В яме вместе с ним оказалось еще десять детей.
В отчете коменданта лагеря Амона Гета использовался термин Sonderbehandlung – специальное обращение. Термин этот стал широко известен в последующие годы, но Пемпер столкнулся с ним впервые. Он звучал как нечто успокаивающее, что-то из области медицины, но Метек знал, что медициной тут и не пахло.
Телеграмма, которую Гет продиктовал этим утром для отправки в Аушвиц, убедительно свидетельствовала об этом: с целью избежать дополнительных осложнений он настаивал, чтобы группа заключенных, отобранная для «специального обращения», в ходе погрузки оставалась в своей привычной одежде, которая у них имелась. А в полосатую форму их следует переодеть по окончании погрузки. Поскольку в Плачуве наблюдается нехватка этой формы, полосатые одеяния, в которых прибудут из Плачува кандидаты на «специальное обращение», должны быть возвращены из Аушвица «для повторного использования».
Большая часть детей, прятавшихся в зловонной жиже уборных, в тифозных бараках, в подполе и других местах, была обнаружена в ходе последующих обысков и проверок, после чего их ждали томительные 60 километров до Аушвица…

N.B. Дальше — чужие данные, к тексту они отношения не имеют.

-- ==== Sys2Proof/Laws/Registers.lean ====
section
/-! SUPPORT. What a register reads after a write, the operands as numbers, and `WriteW`. -/

namespace Sys2Proof.Machine

/-! ## Reads -/

@[simp] theorem State.reg_zero (s : State) : s.reg 0 = 0 := by simp [State.reg]

@[simp] theorem State.regLo_zero (s : State) : s.regLo 0 = 0 := by simp [State.regLo]

/-- The number of a register from its halves. -/
theorem Reg.value_toNat (r : Reg) : r.value.toNat = r.hi.toNat * 2 ^ 32 + r.lo.toNat := by
  refine (BitVec.toNat_append r.hi r.lo).trans ?_
  rw [Nat.shiftLeft_eq, Nat.mul_comm, ← Nat.two_pow_add_eq_or_of_lt r.lo.isLt]

theorem Reg.value_setWidth (r : Reg) : r.value.setWidth 32 = r.lo := by
  apply BitVec.eq_of_toNat_eq
  have := r.lo.isLt
  rw [BitVec.toNat_setWidth, Reg.value_toNat]
  omega

/-- A value is made of its two halves. -/
theorem Reg.value_of_halves (v : Word64) : Reg.value ⟨v.extractLsb' 32 32, v.setWidth 32⟩ = v := by
  apply BitVec.eq_of_toNat_eq
  rw [Reg.value_toNat]
  have := v.isLt
  simp only [BitVec.extractLsb'_toNat, BitVec.toNat_setWidth, Nat.shiftRight_eq_div_pow]
  omega

/-- The lower half of a register is the low 32 bits of its value. -/
theorem State.regLo_eq (s : State) (r : RegNum) : s.regLo r = (s.reg r).setWidth 32 := by
  unfold State.regLo State.reg
  split
  · rfl
  · exact (Reg.value_setWidth _).symm

/-- A source operand is the low `W` bits of its register. -/
theorem State.src_eq (s : State) (r : RegNum) : s.src r = (s.reg r).setWidth s.opWidth := by
  unfold State.src
  split
  · rename_i h
    rw [State.regLo_eq]
    apply BitVec.eq_of_toNat_eq
    simp [h]
  · rfl

/-- The data of a store is the low `8n` bits of its register. -/
theorem State.storeData_eq (s : State) (r : RegNum) (n : Nat) : s.storeData r n = (s.reg r).setWidth (8 * n) := by
  unfold State.storeData
  split
  · rename_i h
    rw [State.regLo_eq]
    apply BitVec.eq_of_toNat_eq
    have : 2 ^ (8 * n) ∣ 2 ^ 32 := Nat.pow_dvd_pow 2 (by omega)
    simp only [BitVec.toNat_setWidth]
    exact Nat.mod_mod_of_dvd _ this
  · rfl

/-- Registers read the same where the register file is the same. -/
theorem State.reg_congr {s t : State} (h : t.regs = s.regs) (r : RegNum) : t.reg r = s.reg r := by
  simp [State.reg, h]

theorem State.regLo_congr {s t : State} (h : t.regs = s.regs) (r : RegNum) : t.regLo r = s.regLo r := by
  simp [State.regLo, h]

@[simp] theorem State.reg_setPc {w : Nat} (s : State) (t : BitVec w) (r : RegNum) : (s.setPc t).reg r = s.reg r := rfl

@[simp] theorem State.regLo_setPc {w : Nat} (s : State) (t : BitVec w) (r : RegNum) :
    (s.setPc t).regLo r = s.regLo r := rfl

/-- The kinds of the addresses depend on the configuration alone. -/
theorem State.kindAt_congr {s t : State} (h : t.cfg = s.cfg) (a : Nat) : t.kindAt a = s.kindAt a := by
  simp [State.kindAt, h]

/-! ## Writes -/

theorem State.reg_setHalves (s : State) (rd r : RegNum) (hi lo : BitVec 32) :
    (s.setHalves rd hi lo).reg r = if r = rd ∧ rd ≠ 0 then Reg.value ⟨hi, lo⟩ else s.reg r := by
  unfold State.setHalves State.reg
  by_cases h0 : rd = 0
  · simp only [h0, if_true, ne_eq, not_true_eq_false, and_false, if_false]
  · by_cases hr : r = rd
    · subst hr
      simp only [h0, if_false, ne_eq, not_false_eq_true, and_self, if_true, Vector.getElem_set_self]
    · have : rd.toNat ≠ r.toNat := fun e => hr (BitVec.eq_of_toNat_eq e.symm)
      simp only [h0, hr, if_false, false_and, Vector.getElem_set, this]

theorem State.regLo_setHalves (s : State) (rd r : RegNum) (hi lo : BitVec 32) :
    (s.setHalves rd hi lo).regLo r = if r = rd ∧ rd ≠ 0 then lo else s.regLo r := by
  simp only [State.regLo_eq, State.reg_setHalves]
  split
  · exact Reg.value_setWidth ⟨hi, lo⟩
  · rfl

theorem Config.fit_toNat (c : Config) (v : Word64) : (c.fit v).toNat = v.toNat % 2 ^ c.xlen.bits := by
  unfold Config.fit Xlen.bits
  cases c.xlen
  · simp only [BitVec.toNat_setWidth]; omega
  · simp [Nat.mod_eq_of_lt v.isLt]

/-- What every register reads after `x[rd] <- v`. -/
theorem State.reg_setReg (s : State) (rd r : RegNum) (v : Word64) :
    (s.setReg rd v).reg r = if r = rd ∧ rd ≠ 0 then s.cfg.fit v else s.reg r := by
  unfold State.setReg Config.fit
  cases h : s.cfg.xlen <;> dsimp only <;> rw [State.reg_setHalves]
  · congr 1
    apply BitVec.eq_of_toNat_eq
    have : (0 : BitVec 32).toNat = 0 := rfl
    rw [Reg.value_toNat, this]
    simp only [BitVec.toNat_setWidth]
    omega
  · rw [Reg.value_of_halves]

/-- What every register reads after `WriteW(rd, v)`. -/
theorem State.reg_writeW (s : State) (i : Instr) (rd r : RegNum) (v : BitVec s.opWidth) :
    (s.writeW i rd v).reg r =
      if r = rd ∧ rd ≠ 0 then
        if s.narrow then Reg.value ⟨s.upperHalf i (s.reg rd) (v.setWidth 32), v.setWidth 32⟩ else v.setWidth 64
      else s.reg r := by
  unfold State.writeW
  split
  · rename_i h
    exact State.reg_setHalves s rd r _ _
  · rename_i h
    have h : s.narrow = false := by simpa using h
    rw [State.reg_setReg]
    congr 1
    apply BitVec.eq_of_toNat_eq
    have := v.isLt
    have hw := State.opWidth_of_wide h
    have hle : s.cfg.xlen.bits ≤ 64 := by cases s.cfg.xlen <;> simp [Xlen.bits]
    rw [Config.fit_toNat, BitVec.toNat_setWidth, ← hw]
    have h64 : v.toNat % 2 ^ 64 = v.toNat :=
      Nat.mod_eq_of_lt (lt_of_lt_of_le this (Nat.pow_le_pow_right (by omega) (hw ▸ hle)))
    rw [h64, Nat.mod_eq_of_lt this]

/-- A value of the operating width keeps its number when it is zero-extended. -/
theorem State.toNat_setWidth64 (s : State) (v : BitVec s.opWidth) : (v.setWidth 64).toNat = v.toNat := by
  have hle : 2 ^ s.opWidth ≤ 2 ^ 64 := by
    rcases s.opWidth_eq with e | e
    all_goals simp [e]
  rw [BitVec.toNat_setWidth, Nat.mod_eq_of_lt (lt_of_lt_of_le v.isLt hle)]

/-- `WriteW` does what the statements call `RegWritten`. -/
theorem State.writeW_regWritten (s : State) (i : Instr) (rd : RegNum) (v : BitVec s.opWidth) :
    RegWritten s (s.writeW i rd v) rd v.toNat := by
  refine ⟨fun r h => ?_, State.reg_zero _, fun h => ?_⟩
  · rw [State.reg_writeW, if_neg (fun e => h e.1)]
  · rw [State.reg_writeW, if_pos ⟨rfl, h⟩]
    have := v.isLt
    constructor
    · split
      · rename_i hn
        have hw := State.opWidth_of_narrow hn
        have hlt : v.toNat < 2 ^ 32 := by rw [← hw]; exact this
        have hp : 2 ^ s.opWidth = 2 ^ 32 := by rw [hw]
        rw [Reg.value_toNat, BitVec.toNat_setWidth, hp]
        omega
      · rw [State.toNat_setWidth64, Nat.mod_eq_of_lt this]
    · intro hn
      rw [hn]
      exact State.toNat_setWidth64 s v

/-! ## Operands as numbers -/

@[simp] theorem State.src_toNat (s : State) (r : RegNum) : (s.src r).toNat = s.u r := by
  simp [State.src_eq, State.u]

theorem State.src_toInt (s : State) (r : RegNum) : (s.src r).toInt = s.sgn r := by
  simp only [State.src_eq, State.sgn, BitVec.toInt_eq_toNat_bmod, BitVec.toNat_setWidth, Int.natCast_mod]
  exact Int.emod_bmod _ _

@[simp] theorem State.immW_toNat {n : Nat} (s : State) (imm : BitVec n) : (s.immW imm).toNat = s.immU imm := by
  unfold State.immW State.immU
  rw [BitVec.signExtend, BitVec.toNat_ofInt]

theorem State.u_lt (s : State) (r : RegNum) : s.u r < 2 ^ s.opWidth := Nat.mod_lt _ (Nat.two_pow_pos _)

theorem State.immU_lt {n : Nat} (s : State) (imm : BitVec n) : s.immU imm < 2 ^ s.opWidth := by
  rw [← State.immW_toNat]; exact BitVec.isLt _

@[simp] theorem State.pcW_toNat (s : State) : s.pcW.toNat = s.pc.toNat % 2 ^ s.opWidth := by simp [State.pcW]

@[simp] theorem State.seqPc_toNat (s : State) : s.seqPc.toNat = s.seqNat := by
  unfold State.seqPc State.seqNat
  have : (4 : BitVec s.opWidth).toNat = 4 := by
    rcases s.opWidth_eq with e | e <;> rw [e] <;> rfl
  rw [BitVec.toNat_add, State.pcW_toNat, this, Nat.mod_add_mod]

theorem State.relTarget_toNat {n : Nat} (s : State) (imm : BitVec n) :
    (s.relTarget imm).toNat = (s.pc.toNat + s.immU imm) % 2 ^ s.opWidth := by
  simp [State.relTarget, BitVec.toNat_add]

theorem State.ea_toNat (s : State) (rs1 : RegNum) (imm : Imm12) :
    (s.ea rs1 imm).toNat = (s.u rs1 + s.immU imm) % 2 ^ s.opWidth := by
  simp [State.ea, BitVec.toNat_add]

/-- A value brought to the operating width and zero-extended. -/
theorem State.toNat_narrowed (s : State) (v : Word64) :
    ((v.setWidth s.opWidth).setWidth 64).toNat = v.toNat % 2 ^ s.opWidth := by
  rw [State.toNat_setWidth64, BitVec.toNat_setWidth]

@[simp] theorem State.ip_toNat (s : State) : s.ip.toNat = s.pc.toNat % 2 ^ s.opWidth := by
  unfold State.ip
  rw [State.toNat_setWidth64, State.pcW_toNat]

end Sys2Proof.Machine
end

В это жаркое лето теплушки сновали туда-сюда беспрерывно, перебрасывая войска и вооружения к линии фронта, проходившей под Львовом, а на обратном пути им приходилось терять время на боковых путях, пока эсэсовские врачи рассматривали тянущиеся перед ними вереницы отчаявшихся обнаженных людей.
Глава 29
Сидя у открытого окна в кабинете Амона, сквозь которое проникал душный летний воздух, Оскар Шиндлер никак не мог отделаться от впечатления, что их сегодняшняя встреча с самого начала носила какой-то двусмысленный характер. Кажется, Мадритч и Бош чувствовали то же самое: они избегали встречаться взглядами с Амоном Гетом, упорно разглядывая за окном ползущие по узкоколейке вагонетки с камнем. Лишь унтерштурмфюрер Лео Йон, который вел запись встречи, недвижимо сидел за столом, застегнутый на все пуговицы.